Marginal utility for RanQ: We would like to estimate the extra IOs incurred if we make RanQ smaller by unit cache size (a page). We first approximate the number of misses that would be incurred if we reduce the size of RanQ. Let $h$ be the hit rate for first time hits in RanQ (where the recency bit is previously zero). We consider only page hits for RAID-10 but any stripe hit for RAID-5, since in RAID-5, stripe hits save parity updates (two IOs) and are more common than page hits. Assuming a uniform distribution of these hits, we can compute the density of hits to be $h/\vert RanQ\vert$. Since a cache does have diminishing returns as its size grows, we add a factor of $0.5$ (empirically determined). Each extra miss results in two extra IOs to the disk, yielding a marginal utility of $h/\vert RanQ\vert$.

Marginal utility for SeqQ: We would like to estimate the extra IOs incurred by making SeqQ smaller by unit cache size. We first measure the rate, $s$, at which there are breaks in the logical write group addresses being destaged from SeqQ. Each contiguous group of pages destaged is called a stretch. The smaller the size of SeqQ, the higher is the rate $s$. Since $s$ is inversely proportional to the cache size, the marginal increase in $s$ equal to $s/\vert SeqQ\vert$ (since $s*\vert SeqQ\vert$ = const, $\frac{ds}{d\vert SeqQ\vert} = - \frac{s}{\vert SeqQ\vert}$). Each extra break in SeqQ results in one extra write to all $n$ disks. This yields a marigical utility of $n * s/\vert Seq\vert$.

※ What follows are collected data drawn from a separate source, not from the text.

/-- A scan in which one input alone changes is that input's step and the re-taking (R37, R53). -/
theorem scan_of_single {s : State} {i : ScanInput} (hp : s.power = .running) (high : s.inputs.reset.taken .high = .high)
    (h : s.Unchanged s.inputs (· = i)) :
    exec .retakeAtScan (s.scanned.scanAt s.inputs i) = .next s.scan := by
  rw [exec_retakeAtScan ((scanAt_power _ _ _).trans (scanned_running hp)), scan_of_high hp high,
    scanAll_of_single s.inputs s.scanned fun j hj => h.takenAt j hj]

theorem acts_of_single {s : State} {i : ScanInput} {c : Instr} (hp : s.power = .running)
    (high : s.inputs.reset.taken .high = .high) (h : s.Unchanged s.inputs (· = i))
    (step : exec c s.scanned = .next (s.scanned.scanAt s.inputs i)) :
    ∃ u, exec c s.scanned = .next u ∧ exec .retakeAtScan u = .next s.scan :=
  ⟨_, step, scan_of_single hp high h⟩

/-! ## The commands whose step the scan takes -/

section
variable {s : State}

/-- Pins that a scan has sampled rest where the command would leave them. -/
theorem settleLines_of_scanned (d : Detector) :
    s.scanned.settleLines d s.inputs.alarm[d].now s.inputs.fault[d].now = s.scanned := by
  have kept : ∀ v : Vector Pin 12, (v.map Pin.scan).set d ⟨v[d].now, v[d].now⟩ = v.map Pin.scan := fun v => by
    have sampled : (v.map Pin.scan)[d.val] = ⟨v[d].now, v[d].now⟩ := Vector.getElem_map _ d.isLt
    rw [← sampled]
    exact Vector.set_getElem_self d.isLt
  refine onInputs_of_same ?_
  simp only [State.scanned, State.onInputs, Inputs.scan, kept]

theorem settleCall_of_scanned (a : Area) :
    s.scanned.settleCall a (s.inputs.call.get a).now = s.scanned := by
  refine onInputs_of_same ?_
  have sampled : (s.inputs.call.map Pin.scan).get a = Pin.settled (s.inputs.call.get a).now := perArea_get_map _ _ _
  simp only [State.scanned, State.onInputs, Inputs.scan, ← sampled, perArea_set_get]

theorem settleAbort_of_scanned : s.scanned.settleAbort s.inputs.abort.now = s.scanned :=
  onInputs_of_same rfl

theorem settleContact_of_scanned (w : Side) :
    s.scanned.settleContact w (s.inputs.contact w).now = s.scanned := by
  refine onInputs_of_same ?_
  cases w <;> rfl

theorem exec_lines_of_agree {d : Detector} (hp : s.power = .running) (alarm : s.inputs.alarm[d].sample = s.inputs.alarm[d].now)
    (fault : s.inputs.fault[d].sample = s.inputs.fault[d].now) :
    exec (.detectorLineChange d s.inputs.alarm[d].now s.inputs.fault[d].now) s.scanned =
      .next (s.scanned.scanAt s.inputs (.lines d)) := by
  have step : s.scanned.scanAt s.inputs (.lines d) =
      s.scanned.detectorLines d s.inputs.alarm[d].now s.inputs.fault[d].now := by
    rw [State.scanAt, State.scanDetector, taken_of_same alarm, taken_of_same fault]
  rw [step]
  by_cases held : s.scanned.fire.detectors[d].alarmLine = s.inputs.alarm[d].now ∧
      s.scanned.fire.detectors[d].faultLine = s.inputs.fault[d].now
  · rw [exec_detectorLineChange_of_same (scanned_running hp) held, detectorLines_of_same held]
  · rw [exec_detectorLineChange_of_change (scanned_running hp) held, settleLines_of_scanned]

theorem exec_call_of_agree {a : Area} (hp : s.power = .running)
    (agree : (s.inputs.call.get a).sample = (s.inputs.call.get a).now) :
    exec (if (s.inputs.call.get a).now = .high then .callPointOperated a else .callPointInactive a)
        s.scanned = .next (s.scanned.scanAt s.inputs (.call a)) := by
  have settled := settleCall_of_scanned (s := s) a
  have taken := taken_of_same agree (levelOf (s.scanned.fire.areas.get a).callActive)
  cases level : (s.inputs.call.get a).now with
  | high =>
    rw [level] at settled taken
    rw [if_pos rfl, exec_callPointOperated (scanned_running hp), settled, State.scanAt, scanCall_of_high taken]
    split
    · rename_i active
      rw [callPointOn_of_active active]
    · rfl
  | low =>
    rw [level] at settled taken
    rw [if_neg nofun, exec_callPointInactive (scanned_running hp), settled, State.scanAt, scanCall_of_low taken]
    split
    · rfl
    · rename_i inactive
      rw [callPointOff_of_inactive (Bool.eq_false_iff.2 inactive)]

theorem exec_abort_of_agree (hp : s.power = .running) (agree : s.inputs.abort.sample = s.inputs.abort.now) :
    exec (if s.inputs.abort.now = .high then .abortHoldActive else .abortHoldReleased) s.scanned =
      .next (s.scanned.scanAt s.inputs .abort) := by
  have settled := settleAbort_of_scanned (s := s)
  have taken := taken_of_same agree (levelOf s.scanned.fire.abort)
  cases level : s.inputs.abort.now with
  | high =>
    rw [level] at settled taken
    rw [if_pos rfl, exec_abortHoldActive (scanned_running hp), settled, State.scanAt, scanAbort_of_high taken]
    split
    · rename_i active
      rw [abortOn_of_active active]
    · rfl
  | low =>
    rw [level] at settled taken
    rw [if_neg nofun, exec_abortHoldReleased (scanned_running hp), settled, State.scanAt, scanAbort_of_low taken]
    split
    · rfl
    · rename_i released
      rw [abortOff_of_released (Bool.eq_false_iff.2 released)]

theorem exec_doorOpened {w : Side} (hp : s.power = .running) :
    exec (.doorOpened w) s = .next (if s.doorsOpen w then s else (s.settleContact w .high).openDoor w) :=
  congrArg Host.Outcome.next (event_running _ hp)

theorem exec_doorClosed {w : Side} (hp : s.power = .running) :
    exec (.doorClosed w) s = .next (if s.doorsOpen w then (s.settleContact w .low).closeDoor w else s) :=
  congrArg Host.Outcome.next (event_running _ hp)

theorem exec_contact_of_agree {w : Side} (hp : s.power = .running)
    (agree : (s.inputs.contact w).sample = (s.inputs.contact w).now) :
    exec (if (s.inputs.contact w).now = .high then .doorOpened w else .doorClosed w) s.scanned =
      .next (s.scanned.scanAt s.inputs (.contact w)) := by
  have settled := settleContact_of_scanned (s := s) w
  have taken := taken_of_same agree (levelOf (s.scanned.doorsOpen w))
  cases level : (s.inputs.contact w).now with
  | high =>
    rw [level] at settled taken
    rw [if_pos rfl, exec_doorOpened (scanned_running hp), settled, State.scanAt, scanContact_of_high taken]
    split
    · rename_i stands
      rw [openDoor_of_open stands]
    · rfl
  | low =>
    rw [level] at settled taken
    rw [if_neg nofun, exec_doorClosed (scanned_running hp), settled, State.scanAt, scanContact_of_low taken]
    split
    · rfl
    · rename_i closed
      rw [closeDoor_of_closed (Bool.eq_false_iff.2 closed)]

/-- With the reset line LOW twice and no other change, the scan is the re-taking and RESET_LINE (R180). -/
theorem scan_of_reset_line (hp : s.power = .running) (h : s.Unchanged s.inputs fun _ => False)
    (low : s.inputs.reset = ⟨.low, .low⟩) :
    ∃ u, exec .retakeAtScan s.scanned = .next u ∧ exec .resetLineLow u = .next s.scan := by
  have sampled : s.scanned.retakeInputs.inputs.reset = Pin.settled .low := by
    rw [retakeInputs_inputs]
    exact congrArg Pin.scan low
  have settled : (s.scanned.retakeInputs.onInputs fun i => { i with reset := Pin.settled .low }) =
      s.scanned.retakeInputs := onInputs_of_same (by rw [← sampled])
  refine ⟨_, exec_retakeAtScan (scanned_running hp), ?_⟩
  rw [exec_resetLineLow ((retakeInputs_power _).trans (scanned_running hp)), settled, scan_of_low hp (by rw [low]; rfl),
    scanAll_of_same s.inputs s.scanned fun j => h.takenAt j not_false]

end

/-- Settles O19: the change of lines by the evaluation, the entry by the area's state, and the scan as a fold whose steps
move one input each. -/
theorem detectorLinesMoveDetectorAndArea : Obligations.DetectorLinesMoveDetectorAndArea := by
  refine ⟨?_, fun _ _ _ => ⟨changeDetector_of_same, changeDetector_of_ne⟩, fun _ _ => alarmEntry_of_unassigned, ?_,
    fun _ l => ⟨fun h => taken_of_same h l, fun h => taken_of_change h l⟩, ?_, ?_,
    fun _ _ _ _ hp h => exec_detectorLineChange_of_change hp h, ?_⟩
  · intro d al fl s hp x c v active named
    refine ⟨fun alarm fault => exec_detectorLineChange_of_same hp ⟨alarm, fault⟩, fun change => ?_⟩
    have steps : exec c s = .next (v.evaluateDetector d) := by
      have moved : ¬ ((s.settleLines d al fl).fire.detectors[d].alarmLine = al ∧
          (s.settleLines d al fl).fire.detectors[d].faultLine = fl) := change
      exact (exec_detectorLineChange_of_change hp change).trans (congrArg _ (detectorLines_of_change moved))
    have record : v.fire.detectors[d] = { x with alarmLine := al, faultLine := fl } := by rw [onDetector_get, if_pos rfl]; rfl
    have names : v.fire.detectors[d].condition.names = named := by rw [condition_names, record]
    obtain ⟨kept, free⟩ := evaluateDetector_cases d v
    rw [names] at free
    rw [record] at kept free
    rw [steps]
    refine ⟨fun isolated => by rw [kept (.inl isolated)], fun alarm latched => by rw [kept (.inr ⟨alarm, latched⟩)],
      fun loose unlatched => ⟨fun h => ?_, fun h other => ?_⟩⟩
    · rw [(free loose unlatched).1 h]
    · rw [(free loose unlatched).2 h other]
  · intro d a s assigned count x
    have counts : s.fire.alarmCount a = count := rfl
    have entry := alarmEntry_of_assigned assigned
    have late := countdownState_late s
    rw [counts] at entry
    refine ⟨fun quiet two => ?_, fun quiet double one => ?_, fun pre two => ?_, fun pre double one => ?_, fun gone => ?_⟩
    · have early : x.state.late = false := late_of_early (.inl quiet)
      rw [entry, entered_of_two early two, if_neg fun e => by rw [← e, early] at late; cases late]
      rfl
    · have early : x.state.late = false := late_of_early (.inl quiet)
      rw [entry, entered_of_one early double one, if_neg (by rw [show (s.fire.areas.get a).state = _ from quiet]; simp)]
    · have early : x.state.late = false := late_of_early (.inr pre)
      rw [entry, entered_of_two early two, if_neg fun e => by rw [← e, early] at late; cases late]
      rfl
    · rw [entry, entered_of_one (late_of_early (.inr pre)) double one]
      exact if_pos pre
    · rw [entry, entered_of_late gone]
      exact if_pos rfl
  · intro s hp high t x sampled
    have levels := scan_levels hp high
    refine ⟨scan_inputs hp high, fun d => ?_, fun a => ?_, ?_, fun w => ?_⟩
    · obtain ⟨alarm, rest⟩ := List.cons.inj (levels (.lines d))
      exact ⟨alarm, (List.cons.inj rest).1⟩
    · exact eq_beq_of_levelOf (List.cons.inj (levels (.call a))).1
    · exact eq_beq_of_levelOf (List.cons.inj (levels .abort)).1
    · exact eq_beq_of_levelOf (List.cons.inj (levels (.contact w))).1
  · intro s hp high lines call abort contact
    have same : s.Unchanged s.inputs fun _ => False :=
      ⟨fun d _ => ⟨(lines d).1, (lines d).2.1⟩, fun a _ => (call a).1, fun _ => abort, fun w _ => contact w⟩
    rw [scan_of_high hp high, scanAll_of_same s.inputs s.scanned fun j => same.takenAt j not_false]
    exact retakeInputs_of_unmarked (fun d => (lines d).2.2) fun a => (call a).2
  · intro s hp x v alarm fault lines call abort contact agree acts
    refine ⟨fun high => ⟨fun d others calls still doors => ?_, fun a rest others still doors same => ?_,
      fun rest calls doors same => ?_, fun w rest calls still others same => ?_⟩, fun rest calls still doors low => ?_⟩
    · have single : s.Unchanged x (· = .lines d) := ⟨fun e he => others e fun eq => he (congrArg _ eq), fun a _ => calls a,
        fun _ => still, fun w _ => doors w⟩
      exact ⟨scan_of_single hp high single, fun sameAlarm sameFault =>
        acts_of_single hp high single (exec_lines_of_agree hp sameAlarm sameFault)⟩
    · have single : s.Unchanged x (· = .call a) := ⟨fun e _ => rest e, fun b hb => others b fun eq => hb (congrArg _ eq),
        fun _ => still, fun w _ => doors w⟩
      exact acts_of_single hp high single (exec_call_of_agree hp same)
    · have single : s.Unchanged x (· = .abort) := ⟨fun e _ => rest e, fun a _ => calls a, fun h => absurd rfl h,
        fun w _ => doors w⟩
      exact acts_of_single hp high single (exec_abort_of_agree hp same)
    · have single : s.Unchanged x (· = .contact w) := ⟨fun e _ => rest e, fun a _ => calls a, fun _ => still,
        fun z hz => others z fun eq => hz (congrArg _ eq)⟩
      exact acts_of_single hp high single (exec_contact_of_agree hp same)
    · exact scan_of_reset_line hp
        ⟨fun d _ => rest d, fun a _ => calls a, fun _ => still, fun w _ => doors w⟩ low

end Sys2Proof.Machine
end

We adapt the sizes of RanQ and SeqQ targeting a condition where $h/\vert RanQ\vert = n * s/\vert SeqQ\vert$, to minimize the IOs to the disk, maximizing the performance of the cache.

We implement the above in Algorithm 3 as follows:

Initialization: The initial value of DesiredSeqQSize is the size of SeqQ when the write cache first reaches the low threshold of destaging.

Decrement: DesiredSeqQSize is reduced by one if: We have a hit (page hit for RAID-10 and write group hit for RAID-5) in RanQ (line 2), where the recency bit is zero (line 3), and the DesiredSeqQSize is not already HysteresisCount lower than the current SeqQ size (line 4).

Increment: DesiredSeqQSize is incremented whenever there is break in the logical addresses of the write groups in SeqQ being destaged (line 11). The amount incremented is $n * \vert RanQ\vert / \vert SeqQ\vert$, where $n$ is the number of disks in the RAID array. There are two conditions when we do not increment DesiredSeqQSize: (i) When the break in the logical address occurred after a relatively long stretch (more than what the queue depth allows to be destaged together) (line 12); or (ii) RanQ is already below its rightful share of the cache based on the proportion of random requests in the workload (line 13).


5 Experimental Setup

A schematic diagram of the experimental system is depicted in Figure 6.

Figure 6: Overall design of the experimental system
\begin{figure}\centerline{\psfig{figure=figs/setup.eps, scale=0.35}}
\end{figure}

5.1 The Basic Hardware Setup

We use an IBM xSeries 3650 machine equipped with two Intel Xeon 3 GHz processors, 4 GB DDR2 memory at 667 MHz, and eight 2.5" 10K RPM SAS disks (IBM 40K1052, 4.5 ms avg. seek time) of 73.4 GB each. A Linux kernel (version 2.6.23) runs on this machine to host all our applications and standard workload generators. We employ five SAS disks for our experiments, and one for the operating system, our software, and workloads.

5.2 Storage Configuration

We study two popular RAID configurations, viz. RAID-5 and RAID-10, using Linux Software RAID. We issue direct I/O to the virtual RAID disk device, always bypassing the kernel buffer. For RAID-5, we use 5 SAS disks to create an array consisting of 4 data disks and 1 parity disk. We choose the strip size for each disk to be 64 KB, with the resulting stripe group size being 256 KB. For RAID-10, we use 4 SAS disks to create an array in a 2 + 2 configuration. We use the same strip size of 64 KB for each disk.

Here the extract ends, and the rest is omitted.